I think Mayor Bloomberg has been wise in being proactive about retaining former financial workers and in attempting to re-purpose them as entrepreneurs. But I think the city’s best bet over the long term is to use this crisis as an excuse to make some hard choices that have, until now, proven difficult to make. One obvious example is on the revenue side. While Wall Street was booming, it was easy to rely on the financial sector to pay for government spending, and this gave city politicians room to oppose things like congestion pricing in Manhattan. But as the MTA faces severe cutbacks now, that seems like an incredibly foolish decision.
New York can do basic things to improve transportation in the city that will also shore up the budget; congestion pricing and performance parking are the obvious examples. Those are politically tricky things to get done, but with Wall Street in deep recession, the city can’t afford to ignore things that would improve life in the city and raise revenue.

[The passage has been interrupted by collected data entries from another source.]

/-- The marks of a plate are those of its role. -/
theorem graded_marks :
    (graded c s a i).1.surplus =
        decide (c.piece.kind = .product ∧ ¬(c.piece.kind = .product ∧ c.cleared = false ∧ i < c.orderPlates)) ∧
      (graded c s a i).1.short = decide (c.piece.kind = .short) ∧
      (graded c s a i).1.sample = decide (c.piece.kind = .sample) := by
  rw [graded_surplus, graded_short, graded_sample]
  rcases hkind with hproduct | hshort | hsample
  · rw [roleAt_product hproduct, hproduct]
    by_cases hordered : c.cleared = false ∧ i < c.orderPlates
    · rw [if_pos hordered]
      exact ⟨(decide_eq_false fun h => h.2 ⟨rfl, hordered⟩).symm, rfl, rfl⟩
    · rw [if_neg hordered]
      exact ⟨(decide_eq_true ⟨rfl, fun h => hordered h.2⟩).symm, rfl, rfl⟩
  · rw [roleAt_short hshort, hshort]
    exact ⟨rfl, rfl, rfl⟩
  · rw [roleAt_sample hsample, hsample]
    exact ⟨rfl, rfl, rfl⟩

/-- Where a plate goes, by the table of R163. -/
theorem graded_goes :
    let e := (graded c s a i).1
    let cls := (graded c s a i).2
    let codes := s.conf.dest
    let ordered := c.piece.kind = .product ∧ c.cleared = false ∧ i < c.orderPlates
    let order := c.order.bind s.production.order
    (c.piece.kind = .sample → cls = .sample ∧ e.dest = codes[6]) ∧
      (c.piece.kind ≠ .sample → e.grade = .x → cls = .cullet ∧ e.dest = codes[7]) ∧
      (c.piece.kind = .short → e.grade ≠ .x → cls = .short ∧ e.dest = codes[5]) ∧
      (∀ o, ordered → e.grade ≠ .x → order = some o → e.grade.code ≤ o.grade.code → cls = .order ∧ e.dest = o.stacker) ∧
      (∀ o, ordered → e.grade ≠ .x → order = some o → o.grade.code < e.grade.code →
        cls = .downgrade ∧ e.dest = if e.grade = .b then codes[3] else codes[4]) ∧
      (c.piece.kind = .product → e.grade ≠ .x → (ordered → order = none) →
        cls = .surplus ∧ e.dest = if e.grade = .a then codes[0] else if e.grade = .b then codes[1] else codes[2]) := by
  intro e cls codes ordered order
  have hgoes : ∀ {dest : Nat} {k : DestClass}, destinationOf codes (c.roleAt i) e.grade order = (dest, k) →
      cls = k ∧ e.dest = dest := fun h => (Prod.mk.inj ((graded_dest c s a i).trans h)).symm
  have hordered : ordered → c.roleAt i = .order := fun h => by rw [roleAt_product h.1, if_pos h.2]
  refine ⟨fun hsample => hgoes ?_, fun hother hx => hgoes ?_, fun hshort hx => hgoes ?_,
    fun o ho hx horder hmeets => hgoes ?_, fun o ho hx horder hworse => hgoes ?_, fun hproduct hx hnone => hgoes ?_⟩
  · rw [roleAt_sample hsample]
    rfl
  · refine destinationOf_cullet (fun hrole => ?_) hx order
    rcases hkind with hproduct | hshort | hsample
    · rw [roleAt_product hproduct] at hrole
      split at hrole <;> cases hrole
    · rw [roleAt_short hshort] at hrole
      cases hrole
    · exact hother hsample
  · rw [roleAt_short hshort]
    exact destinationOf_short hx order
  · rw [hordered ho, horder]
    exact destinationOf_meets hx hmeets
  · rw [hordered ho, horder]
    exact destinationOf_downgrade hx hworse
  · by_cases ho : ordered
    · rw [hordered ho, hnone ho, destinationOf_order_none hx]
      exact destinationOf_surplus hx none
    · have hrole : c.roleAt i = .surplus := by rw [roleAt_product hproduct, if_neg fun h => ho ⟨hproduct, h⟩]
      rw [hrole]
      exact destinationOf_surplus hx order

end

/-! ## The plates of a piece -/

theorem platesOf_graded {c : Closing} {s : State} {i : Nat} {e : PlateEntry} {cls : DestClass} {a : Across}
    (hplate : ((platesOf c s c.blanks 0).map fun p => (p.entry, p.cls))[i]? = some (e, cls))
    (hcolumn : (plateColumns c)[i]? = some a) : (e, cls) = graded c s a i := by
  rw [List.getElem?_map, Option.map_eq_some_iff] at hplate
  obtain ⟨p, hp, heq⟩ := hplate
  obtain ⟨b, hb, rfl⟩ := platesOf_getElem? hp
  obtain rfl := Option.some.inj (hb.symm.trans (blanks_getElem? hcolumn))
  exact heq.symm

/-- Two folds agree when their steps agree on the members. -/
theorem foldl_eq_of_mem {α β : Type} {f g : β → α → β} (xs : List α) (b : β) (h : ∀ b, ∀ x ∈ xs, f b x = g b x) :
    xs.foldl f b = xs.foldl g b := by
  induction xs generalizing b with
  | nil => rfl
  | cons x xs ih =>
    rw [List.foldl_cons, List.foldl_cons, h b x List.mem_cons_self]
    exact ih _ fun b y hy => h b y (List.mem_cons_of_mem x hy)

/-- The accounting steps of the plates, as they are made one after another. -/
theorem accountedAll_eq (c : Closing) (plates : List Plate) (s : State) :
    plates.foldl (accounted c) s =
      match c.order with
      | some id =>
        ((plates.map fun p => (p.entry, p.cls)).filter fun x => !x.1.surplus && !x.1.short && !x.1.sample).foldl
          (fun u x => accountPlate id (x.2 == .order) u) s
      | none => s := by
  cases horder : c.order with
  | none =>
    have hsame : ∀ u p, accounted c u p = u := fun u p => by simp only [accounted, horder]
    induction plates with
    | nil => rfl
    | cons p plates ih => rw [List.foldl_cons, hsame]; exact ih
  | some id =>
    simp only
    rw [List.foldl_filter, List.foldl_map]
    refine foldl_eq_of_mem _ _ fun u p _ => ?_
    simp only [accounted, horder]

/-- The boundary that the part counts a plate at: a count that is full holds both. -/
theorem both_counted (a : Accounts) (g : Grade) (d : DestClass) :
    (if a.counts.byGrade[g.slot] < 65535 ∧ a.counts.byDest[d.slot] < 65535 then
        ({ a with
          counts :=
            { a.counts with
              byGrade := a.counts.byGrade.set g.slot (a.counts.byGrade[g.slot] + 1)
              byDest := a.counts.byDest.set d.slot (a.counts.byDest[d.slot] + 1) } } : Accounts)
      else a) = { a with counts := a.counts.addPlate g d } := by
  by_cases hroom : a.counts.byGrade[g.slot] < 65535 ∧ a.counts.byDest[d.slot] < 65535
  · rw [if_pos hroom, addPlate_of_room hroom]
  · rw [if_neg hroom, addPlate_of_full hroom]

/-- The size of a plate counted, with its class: the cullet takes its length, and order and surplus plates their area. -/
theorem sizeCounted_eq {p : Plate} {start stop : Nat} (hstart : p.entry.start = start) (hstop : p.entry.stop = stop)
    (a : Accounts) :
    sizeCounted p a =
      match p.cls with
      | .cullet =>
        { a with counts := { a.counts with cullLength := min 4294967295 (a.counts.cullLength + (stop - start)) } }
      | .order | .surplus =>
        let r := carryArea a.counts.productArea a.productRem ((stop - start) * p.entry.width)
        { a with counts := { a.counts with productArea := r.1 }, productRem := r.2 }
      | _ => a := by
  subst hstart hstop
  unfold sizeCounted
  cases p.cls <;> rfl

/-- Settles O41. -/
theorem platePieceIsGraded : Obligations.PlatePieceIsGraded := by
  intro s c h hclosing hkind hlow hhigh hrouting hlog product columns start stop limits codes edge lengthOfPiece
  let formed := platesOf c s c.blanks 0
  let plates := formed.map fun p => (p.entry, p.cls)
  have hcolumns : plateColumns c = columns := rfl
  have hlength : plates.length = formed.length := List.length_map _
  have hcount : formed.length = columns.length := by
    rw [← hcolumns, ← blanks_length]
    exact platesOf_length c s c.blanks 0
  have hplanner := removed_planner ((setRisenLevels_planner s (closePlates c s)).trans (closePlates_planner c s))
  refine ⟨_, plates, exec_platePieceClose h hclosing (isPlates_of_plates hkind), hlength.trans hcount,
    fun i e cls a hplate hcolumn => ?_, ?_, ?_, hplanner.1, hplanner.2, ?_⟩
  · intro flaws points ofClass ordered order
    obtain ⟨rfl, rfl⟩ := Prod.mk.inj (platesOf_graded hplate (hcolumns ▸ hcolumn))
    have hflaws : flawsOf (blankAt c a i) s.map.flaws = flaws := flawsOf_eq _ _
    have hclass : ∀ k, classCount k (flawsOf (blankAt c a i) s.map.flaws) = ofClass k := fun k =>
      congrArg (classCount k) hflaws
    obtain ⟨hsurplus, hshort, hsample⟩ := graded_marks (s := s) (a := a) (i := i) hkind
    refine ⟨rfl, rfl, rfl, rfl, rfl, rfl, rfl, rfl, rfl, rfl, hsurplus, hshort, hsample, hclass .faint, hclass .minor,
      hclass .major, hclass .critical, congrArg (pointsSum limits (blankAt c a i)) hflaws, rfl, rfl, rfl,
      ⟨_, (sortOrdered_perm _ _).trans (.of_eq ?_), listed_ordered _, rfl⟩, ?_, graded_goes hkind⟩
    · exact congrArg (List.map (listedFlaw limits (blankAt c a i))) hflaws
    · exact congrArg (fun xs : List FlawRecord => min 65535 (xs.length - 6)) hflaws
  · intro n lost more steps stepped counted all total
    have hn : n = formed.length := hlength
    have hstepped : formed.foldl (accounted c) s = stepped := accountedAll_eq c formed s
    have hcounted : ∀ a, ∀ p ∈ formed, countedIn a p = counted a (p.entry, p.cls) := by
      intro a p hp
      obtain ⟨hstart, hstop⟩ := extent_of_mem_platesOf hp
      exact (congrArg (sizeCounted p) (both_counted a p.entry.grade p.cls).symm).trans (sizeCounted_eq hstart hstop _)
    have hall : formed.foldl countedIn s.accounts = all := by
      show _ = (formed.map fun p => (p.entry, p.cls)).foldl counted s.accounts
      rw [List.foldl_map]
      exact foldl_eq_of_mem _ _ fun a p hp => hcounted a p hp
    have hlost : s.dispatcher.routing.length + formed.length - 32 = lost := by rw [← hn]
    have hdispatcher := closePlates_dispatcher_eq (c := c) (s := s) rfl hlow hhigh hrouting
    have hentries : plates.map Prod.fst = formed.map Plate.entry := by
      rw [List.map_map]
      rfl
    have hroutes : (plates.map fun x =>
        (⟨c.piece.seq, c.piece.kind, x.1.column, x.1.dest, some x.1.grade, x.1.id⟩ : RouteEntry)) =
          formed.map (Plate.route c) := by
      rw [List.map_map]
      rfl
    refine ⟨?_, ?_, ?_, ?_, ?_⟩
    · rw [setRisenLevels_grader, closePlates_grader_eq (plates := formed) rfl hlow hhigh hlog, hentries, hn]
    · rw [setRisenLevels_dispatcher, hdispatcher, hroutes, hlost]
      rfl
    · rw [setRisenLevels_production, ← hstepped]
      exact closePlates_production_stepped rfl hlow hhigh
    · have hloss : all.counts.routeLost = s.accounts.counts.routeLost := hall ▸ foldl_routeLost formed s.accounts
      rw [setRisenLevels_accounts, closePlates_accounts_eq (plates := formed) rfl hlow hhigh hrouting, hlost, hall, hloss,
        piece_length_eq]
      rfl
    · have hcuts : (closePlates c s).dispatcher.cuts = s.dispatcher.cuts := (congrArg Dispatcher.cuts hdispatcher :)
      have hsteppedLinks := accountedAll_links c formed s
      rw [hstepped] at hsteppedLinks
      have hrises : (s.dispatcher.routing = [] ∧ (closePlates c s).dispatcher.routing ≠ []) ↔
          (s.dispatcher.routing = [] ∧ plates ≠ []) := by
        refine and_congr_right fun hempty => ?_
        have hroutesLength : formed.length = (formed.map (Plate.route c)).length := (List.length_map _).symm
        rw [hdispatcher]
        show (s.dispatcher.routing ++ formed.map (Plate.route c)).drop
          (s.dispatcher.routing.length + formed.length - 32) ≠ [] ↔ _
        rw [hroutesLength, drop_ne_nil hempty, ne_eq, ne_eq, List.map_eq_nil_iff, List.map_eq_nil_iff]
      have hstarved : (setRisenLevels s (closePlates c s)).starved = (closePlates c s).starved :=
        Taking.levelCondition_setRisenLevels .starved s (closePlates c s)
      rw [hstarved, setRisenLevels_links_of_cuts hcuts, closePlates_links_eq (plates := formed) rfl hlow hhigh hrouting,
        hstepped, hlost]
      simp only [hrises]
      rw [hsteppedLinks]
  · rw [setRisenLevels_map, closePlates_map]
    rfl
  · exact (congrArg
      (fun t : State =>
        { t with
          grader := s.grader, dispatcher := s.dispatcher, production := s.production, accounts := s.accounts
          links := s.links, map := s.map, planner := s.planner })
      (setRisenLevels_frame s (closePlates c s)) :).trans (closePlates_frame c s)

New York should also come to grips with the fact that high real estate prices may have cost it some economic vitality. The expense of homes and business space no doubt led to a loss of talent to other metropolitan areas. It’s difficult to take a professional risk when one has to work all out to pay the rent.
In one sense, then, the crisis creates a direct opportunity for the city. Assuming that basic public services can be maintained, the decline of real estate prices in New York could help new industries to flourish. It’s impossible to overstate the advantages the city has available in terms of talent and institutions. But New York leaders should learn from their heavy dependence on Wall Street, the wealth of which crowded out other industries — an unbalanced income distribution is risky for a city. To prevent this from happening in the future, New York needs to focus on affordable housing, and should work to make it easier to build a lot of new housing. It should also stay focused on services that make middle-class city life possible: good public schools, good public transit, good public safety, and good public amenities, like parks and museums.
But New York is just one small (geographically) city. If it manages to foster a diverse economy and maintain good public services, real estate prices will simply rise again as demand grows. In the end, there has to be a national effort to build better, to do public services better, and to fund those services better. The nation became too dependent on uneven growth in wealth. That’s not going to cut it in the future, and so it’s important to use the crisis as an excuse to make some difficult decisions.
February 23rd, 2009 at 2:10 pm
I didn’t see this coming to a redistributive conclusion. I don’t mind, but I didn’t think that’s where you were going.
February 23rd, 2009 at 2:33 pm
What business has been prevented from thriving due to Wall Street?